During the processing of the bill, Liberal Party lawmakers – party which already tried to block another bill introduced by president Lula da Silva to expand the income tax exemption bracket for those earning up to R$ 5,000, passed in 2025. – introduced an alternative proposal for a 4x3 working time, effective immediately, aiming to embarrass the federal government, block the approval of the main bill in the special committee and generating political wear and tear around the proposal. The alternative bill, considered "irresponsible" by Brazil Union and Progressistas, was rejected by the House.

Deputies celebrate the passing of the bill in Ulysses Guimarães plenary chamber.

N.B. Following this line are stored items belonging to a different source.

-- ==== Sys2Proof/Laws/GoodThrough.lean ====
section
/-!
SUPPORT. What each operation of Machine/Through.lean keeps (Laws/Good.lean).
-/

namespace Sys2Proof.Machine

-- one declaration at a time: the package is compiled as one text within a limit of memory
set_option Elab.async false

variable {pq : Ghost}

theorem setUpl_good {p : Nat} {u : Upl} {s : State}
    (gs : Good pq s) : Good pq (setUpl p u s) := by
  unfold setUpl
  try extract_lets
  repeat' first
    | with_reducible assumption
    | exact and_reserved (by decide)
    | exact reg_merge (by assumption) (by decide)
    | exact and_left_reserved (reg_reserved (by assumption) _)
    | with_reducible apply Good.ite
    | with_reducible apply Good.ite1
    | with_reducible apply Good.ite2
    | fail_if_no_progress (with_reducible apply Good.upd)

theorem modUpl_good {p : Nat} {f : Upl → Upl} {s : State}
    (gs : Good pq s) : Good pq (modUpl p f s) := by
  unfold modUpl
  try extract_lets
  repeat' first
    | with_reducible assumption
    | with_reducible apply setUpl_good

end Sys2Proof.Machine
end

On 27 May 2026, the bill passed on the Chamber Special Committee by 34 votes to 4; only Liberal (PL) and New Party (NOVO) members voted against. On the same day, the bill was tabled on the plenary chamber, which needed 308 votes to pass in two ballots. On the first ballot, the voting was 472 to 22; on the second ballot, 461 to 19. Therefore, the bill proceeded for a Senate review.

One of the deputies speaking in the parlor, Pastor Sargento Isidório (Avante-BA), made an unusual comment: holding a Bible, he celebrated that workers will have more time to "have sex in peace and with more tranquility".

====Plenary====
Held in two ballots, the bill passed in a first ballot by 472 votes in favor and 22 against. There were 18 absent deputies and one obstruction. On the second ballot, it passed by 461 in favor and 19 against, with 33 absences.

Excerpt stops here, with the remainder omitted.